## Exercise
In the entries that follow, find the line containing "(head : Nat)", then output exactly every line from the first through that one.

:: Supplied material ::

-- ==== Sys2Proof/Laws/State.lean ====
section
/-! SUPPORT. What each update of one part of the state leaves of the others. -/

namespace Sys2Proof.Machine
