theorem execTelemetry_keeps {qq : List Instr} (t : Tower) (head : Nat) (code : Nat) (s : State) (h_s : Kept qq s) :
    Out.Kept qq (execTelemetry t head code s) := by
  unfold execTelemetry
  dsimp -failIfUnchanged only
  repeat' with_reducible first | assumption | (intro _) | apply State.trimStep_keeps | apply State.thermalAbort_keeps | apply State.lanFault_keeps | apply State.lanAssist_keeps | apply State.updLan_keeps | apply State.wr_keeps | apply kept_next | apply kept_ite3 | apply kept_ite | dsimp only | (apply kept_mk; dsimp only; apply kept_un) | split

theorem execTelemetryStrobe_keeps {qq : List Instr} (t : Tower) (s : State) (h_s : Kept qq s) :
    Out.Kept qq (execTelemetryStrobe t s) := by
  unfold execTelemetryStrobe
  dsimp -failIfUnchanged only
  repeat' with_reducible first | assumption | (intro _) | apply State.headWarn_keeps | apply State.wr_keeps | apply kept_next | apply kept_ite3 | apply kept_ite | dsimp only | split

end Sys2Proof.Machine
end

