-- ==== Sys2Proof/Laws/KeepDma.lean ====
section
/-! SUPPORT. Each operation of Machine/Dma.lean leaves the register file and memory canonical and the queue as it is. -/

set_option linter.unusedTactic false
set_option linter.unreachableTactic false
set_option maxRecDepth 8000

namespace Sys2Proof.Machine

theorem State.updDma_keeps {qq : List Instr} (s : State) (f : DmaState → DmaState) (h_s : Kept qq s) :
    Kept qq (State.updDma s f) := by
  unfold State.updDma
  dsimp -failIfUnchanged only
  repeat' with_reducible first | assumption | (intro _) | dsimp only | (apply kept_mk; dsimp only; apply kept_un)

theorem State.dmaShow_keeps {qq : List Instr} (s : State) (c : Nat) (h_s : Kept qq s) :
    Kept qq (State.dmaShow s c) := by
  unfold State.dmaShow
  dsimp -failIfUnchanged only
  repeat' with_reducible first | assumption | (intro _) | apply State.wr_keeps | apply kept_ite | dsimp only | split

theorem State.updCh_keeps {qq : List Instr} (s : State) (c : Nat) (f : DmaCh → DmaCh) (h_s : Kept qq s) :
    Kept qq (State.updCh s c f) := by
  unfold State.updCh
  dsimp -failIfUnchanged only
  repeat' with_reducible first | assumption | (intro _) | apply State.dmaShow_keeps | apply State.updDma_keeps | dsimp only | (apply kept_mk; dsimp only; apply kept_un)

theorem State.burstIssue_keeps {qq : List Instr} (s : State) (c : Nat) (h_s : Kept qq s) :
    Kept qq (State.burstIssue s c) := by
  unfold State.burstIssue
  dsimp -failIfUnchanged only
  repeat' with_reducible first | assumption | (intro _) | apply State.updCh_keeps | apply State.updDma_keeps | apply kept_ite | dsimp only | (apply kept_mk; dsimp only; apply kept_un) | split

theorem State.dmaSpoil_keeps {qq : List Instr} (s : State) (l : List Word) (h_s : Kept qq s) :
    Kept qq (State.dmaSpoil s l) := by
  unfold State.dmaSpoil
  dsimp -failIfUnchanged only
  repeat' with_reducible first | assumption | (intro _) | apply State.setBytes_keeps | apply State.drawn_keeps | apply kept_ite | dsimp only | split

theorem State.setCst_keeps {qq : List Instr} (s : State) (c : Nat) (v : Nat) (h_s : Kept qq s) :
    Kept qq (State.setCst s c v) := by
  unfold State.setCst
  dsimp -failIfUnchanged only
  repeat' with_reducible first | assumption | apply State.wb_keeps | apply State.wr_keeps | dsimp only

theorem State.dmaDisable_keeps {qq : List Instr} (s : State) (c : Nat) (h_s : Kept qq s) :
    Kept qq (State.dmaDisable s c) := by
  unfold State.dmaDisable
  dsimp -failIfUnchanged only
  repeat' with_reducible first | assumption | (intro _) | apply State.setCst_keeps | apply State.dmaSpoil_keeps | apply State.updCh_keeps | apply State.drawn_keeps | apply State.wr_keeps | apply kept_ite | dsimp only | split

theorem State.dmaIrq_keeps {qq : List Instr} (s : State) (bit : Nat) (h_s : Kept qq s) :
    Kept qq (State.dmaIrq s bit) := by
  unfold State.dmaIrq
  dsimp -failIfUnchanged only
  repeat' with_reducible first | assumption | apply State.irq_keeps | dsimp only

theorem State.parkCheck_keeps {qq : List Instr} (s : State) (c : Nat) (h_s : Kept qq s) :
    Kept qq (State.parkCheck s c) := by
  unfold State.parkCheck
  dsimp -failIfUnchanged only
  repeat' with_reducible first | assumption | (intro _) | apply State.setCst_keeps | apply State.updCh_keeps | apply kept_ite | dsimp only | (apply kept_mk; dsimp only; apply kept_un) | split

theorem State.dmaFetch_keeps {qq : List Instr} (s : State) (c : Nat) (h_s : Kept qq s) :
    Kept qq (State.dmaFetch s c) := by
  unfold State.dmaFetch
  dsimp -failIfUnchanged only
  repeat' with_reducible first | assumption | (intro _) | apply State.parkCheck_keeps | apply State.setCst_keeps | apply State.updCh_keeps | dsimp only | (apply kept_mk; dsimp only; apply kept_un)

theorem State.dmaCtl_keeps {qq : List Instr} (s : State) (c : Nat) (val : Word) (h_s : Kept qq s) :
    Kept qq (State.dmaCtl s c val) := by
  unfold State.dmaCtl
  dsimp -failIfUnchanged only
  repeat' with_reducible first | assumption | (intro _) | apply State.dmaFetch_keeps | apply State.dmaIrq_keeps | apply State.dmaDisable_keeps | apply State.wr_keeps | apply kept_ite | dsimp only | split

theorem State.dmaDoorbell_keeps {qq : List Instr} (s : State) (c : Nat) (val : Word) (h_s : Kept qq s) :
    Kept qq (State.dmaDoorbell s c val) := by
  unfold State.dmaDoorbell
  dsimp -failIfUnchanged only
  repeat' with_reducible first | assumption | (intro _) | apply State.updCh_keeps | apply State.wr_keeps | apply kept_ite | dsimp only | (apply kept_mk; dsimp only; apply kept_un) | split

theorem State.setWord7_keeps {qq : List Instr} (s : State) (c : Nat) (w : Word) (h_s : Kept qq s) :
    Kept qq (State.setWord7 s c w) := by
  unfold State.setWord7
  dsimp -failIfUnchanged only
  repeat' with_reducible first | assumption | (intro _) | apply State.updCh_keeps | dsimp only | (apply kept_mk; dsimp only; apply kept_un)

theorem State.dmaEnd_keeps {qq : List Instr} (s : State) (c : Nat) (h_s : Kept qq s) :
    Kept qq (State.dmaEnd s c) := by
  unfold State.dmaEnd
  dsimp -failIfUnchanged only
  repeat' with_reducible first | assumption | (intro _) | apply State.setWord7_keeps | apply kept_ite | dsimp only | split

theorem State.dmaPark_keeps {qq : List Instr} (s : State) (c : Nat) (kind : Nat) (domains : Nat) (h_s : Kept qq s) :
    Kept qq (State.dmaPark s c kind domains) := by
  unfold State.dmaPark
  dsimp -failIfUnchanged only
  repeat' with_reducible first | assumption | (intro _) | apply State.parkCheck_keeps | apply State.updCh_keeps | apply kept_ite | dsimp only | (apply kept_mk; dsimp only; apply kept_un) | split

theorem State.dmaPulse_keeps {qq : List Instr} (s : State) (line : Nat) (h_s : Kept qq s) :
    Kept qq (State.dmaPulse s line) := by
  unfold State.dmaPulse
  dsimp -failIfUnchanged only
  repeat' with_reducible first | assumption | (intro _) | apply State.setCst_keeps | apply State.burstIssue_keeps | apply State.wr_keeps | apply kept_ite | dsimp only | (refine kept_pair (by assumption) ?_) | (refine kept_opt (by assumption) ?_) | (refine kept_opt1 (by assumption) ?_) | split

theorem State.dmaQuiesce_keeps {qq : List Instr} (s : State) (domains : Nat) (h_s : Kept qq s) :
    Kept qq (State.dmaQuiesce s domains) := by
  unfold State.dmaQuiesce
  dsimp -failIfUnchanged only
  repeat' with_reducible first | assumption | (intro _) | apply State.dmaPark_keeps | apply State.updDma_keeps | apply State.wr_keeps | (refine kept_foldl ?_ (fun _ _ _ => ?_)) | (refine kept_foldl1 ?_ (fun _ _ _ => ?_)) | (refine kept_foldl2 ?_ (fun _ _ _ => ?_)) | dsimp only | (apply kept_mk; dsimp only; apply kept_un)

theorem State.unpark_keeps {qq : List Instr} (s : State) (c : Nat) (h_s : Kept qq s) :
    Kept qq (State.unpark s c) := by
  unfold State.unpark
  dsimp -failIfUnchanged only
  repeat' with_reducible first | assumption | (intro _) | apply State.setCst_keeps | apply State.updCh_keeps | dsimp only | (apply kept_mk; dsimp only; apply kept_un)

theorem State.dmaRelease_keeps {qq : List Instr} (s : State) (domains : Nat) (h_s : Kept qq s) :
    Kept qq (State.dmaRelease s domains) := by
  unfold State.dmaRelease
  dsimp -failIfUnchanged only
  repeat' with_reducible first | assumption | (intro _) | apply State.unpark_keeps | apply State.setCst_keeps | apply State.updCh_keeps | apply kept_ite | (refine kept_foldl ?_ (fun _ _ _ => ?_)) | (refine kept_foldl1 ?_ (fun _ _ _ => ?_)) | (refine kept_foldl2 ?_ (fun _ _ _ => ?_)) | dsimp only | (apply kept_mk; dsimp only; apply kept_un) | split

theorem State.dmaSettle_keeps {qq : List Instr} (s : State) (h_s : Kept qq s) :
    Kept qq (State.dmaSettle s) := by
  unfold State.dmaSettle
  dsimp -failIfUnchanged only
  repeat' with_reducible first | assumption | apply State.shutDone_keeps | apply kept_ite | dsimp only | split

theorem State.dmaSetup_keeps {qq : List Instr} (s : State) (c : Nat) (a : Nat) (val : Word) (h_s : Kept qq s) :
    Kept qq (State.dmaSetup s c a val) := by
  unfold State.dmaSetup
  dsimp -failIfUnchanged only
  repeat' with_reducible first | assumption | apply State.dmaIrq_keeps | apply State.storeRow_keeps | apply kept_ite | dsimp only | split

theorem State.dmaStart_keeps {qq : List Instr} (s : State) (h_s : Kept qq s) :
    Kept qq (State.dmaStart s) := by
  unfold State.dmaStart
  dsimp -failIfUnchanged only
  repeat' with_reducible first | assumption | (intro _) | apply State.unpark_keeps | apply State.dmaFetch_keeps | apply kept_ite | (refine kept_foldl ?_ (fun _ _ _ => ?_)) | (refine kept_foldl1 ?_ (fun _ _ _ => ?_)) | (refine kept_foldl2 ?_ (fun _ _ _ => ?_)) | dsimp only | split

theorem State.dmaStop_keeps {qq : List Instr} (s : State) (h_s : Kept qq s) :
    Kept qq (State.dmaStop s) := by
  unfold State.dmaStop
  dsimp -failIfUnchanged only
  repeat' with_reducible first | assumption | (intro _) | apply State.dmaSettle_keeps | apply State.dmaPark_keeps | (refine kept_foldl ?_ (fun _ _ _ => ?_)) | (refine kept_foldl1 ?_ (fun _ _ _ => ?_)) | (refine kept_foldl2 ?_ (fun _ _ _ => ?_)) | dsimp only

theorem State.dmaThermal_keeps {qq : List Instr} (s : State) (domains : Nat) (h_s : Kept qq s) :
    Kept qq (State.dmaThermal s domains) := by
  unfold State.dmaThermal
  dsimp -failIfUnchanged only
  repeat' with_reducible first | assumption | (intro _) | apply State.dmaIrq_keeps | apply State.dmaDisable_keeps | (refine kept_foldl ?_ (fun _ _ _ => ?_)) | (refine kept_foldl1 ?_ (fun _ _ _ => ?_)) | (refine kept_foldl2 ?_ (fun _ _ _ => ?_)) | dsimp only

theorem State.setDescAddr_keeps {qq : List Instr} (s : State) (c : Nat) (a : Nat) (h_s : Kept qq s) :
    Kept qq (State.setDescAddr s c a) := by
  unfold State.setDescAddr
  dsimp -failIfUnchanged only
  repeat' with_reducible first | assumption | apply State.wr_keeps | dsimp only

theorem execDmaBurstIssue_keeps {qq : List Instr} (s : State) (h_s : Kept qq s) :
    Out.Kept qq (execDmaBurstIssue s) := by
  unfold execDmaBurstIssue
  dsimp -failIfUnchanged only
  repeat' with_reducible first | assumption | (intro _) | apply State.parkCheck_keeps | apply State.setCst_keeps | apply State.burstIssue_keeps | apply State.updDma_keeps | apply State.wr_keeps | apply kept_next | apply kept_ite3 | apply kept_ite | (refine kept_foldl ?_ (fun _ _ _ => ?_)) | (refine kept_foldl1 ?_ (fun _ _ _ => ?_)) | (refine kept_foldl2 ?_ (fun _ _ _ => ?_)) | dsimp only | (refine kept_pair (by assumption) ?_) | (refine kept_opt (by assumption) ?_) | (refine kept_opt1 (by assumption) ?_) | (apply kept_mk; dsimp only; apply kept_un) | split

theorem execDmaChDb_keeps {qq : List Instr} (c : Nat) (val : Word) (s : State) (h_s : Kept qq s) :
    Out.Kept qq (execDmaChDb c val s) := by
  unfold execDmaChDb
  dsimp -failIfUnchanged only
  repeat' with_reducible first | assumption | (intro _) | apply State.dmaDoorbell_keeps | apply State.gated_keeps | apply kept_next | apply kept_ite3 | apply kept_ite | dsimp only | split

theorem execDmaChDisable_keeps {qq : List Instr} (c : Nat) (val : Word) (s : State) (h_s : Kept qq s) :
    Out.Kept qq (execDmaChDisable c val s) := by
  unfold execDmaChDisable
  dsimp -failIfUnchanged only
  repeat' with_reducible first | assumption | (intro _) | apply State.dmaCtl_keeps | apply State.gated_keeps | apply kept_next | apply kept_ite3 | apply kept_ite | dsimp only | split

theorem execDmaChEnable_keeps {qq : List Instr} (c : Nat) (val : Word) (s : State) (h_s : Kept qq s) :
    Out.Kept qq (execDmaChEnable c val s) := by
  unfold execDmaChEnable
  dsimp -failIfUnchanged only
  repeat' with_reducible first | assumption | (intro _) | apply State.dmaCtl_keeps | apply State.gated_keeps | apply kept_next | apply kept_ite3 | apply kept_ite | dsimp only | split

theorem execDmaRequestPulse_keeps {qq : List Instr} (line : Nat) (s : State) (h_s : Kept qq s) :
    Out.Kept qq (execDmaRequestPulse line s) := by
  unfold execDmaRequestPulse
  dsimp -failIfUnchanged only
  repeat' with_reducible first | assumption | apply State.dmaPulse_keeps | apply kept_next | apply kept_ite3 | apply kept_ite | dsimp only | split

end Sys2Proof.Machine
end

:::

## Expected output
-- ==== Sys2Proof/Laws/State.lean ====
section
/-! SUPPORT. What each update of one part of the state leaves of the others. -/

namespace Sys2Proof.Machine
theorem execTelemetry_keeps {qq : List Instr} (t : Tower) (head : Nat) (code : Nat) (s : State) (h_s : Kept qq s) :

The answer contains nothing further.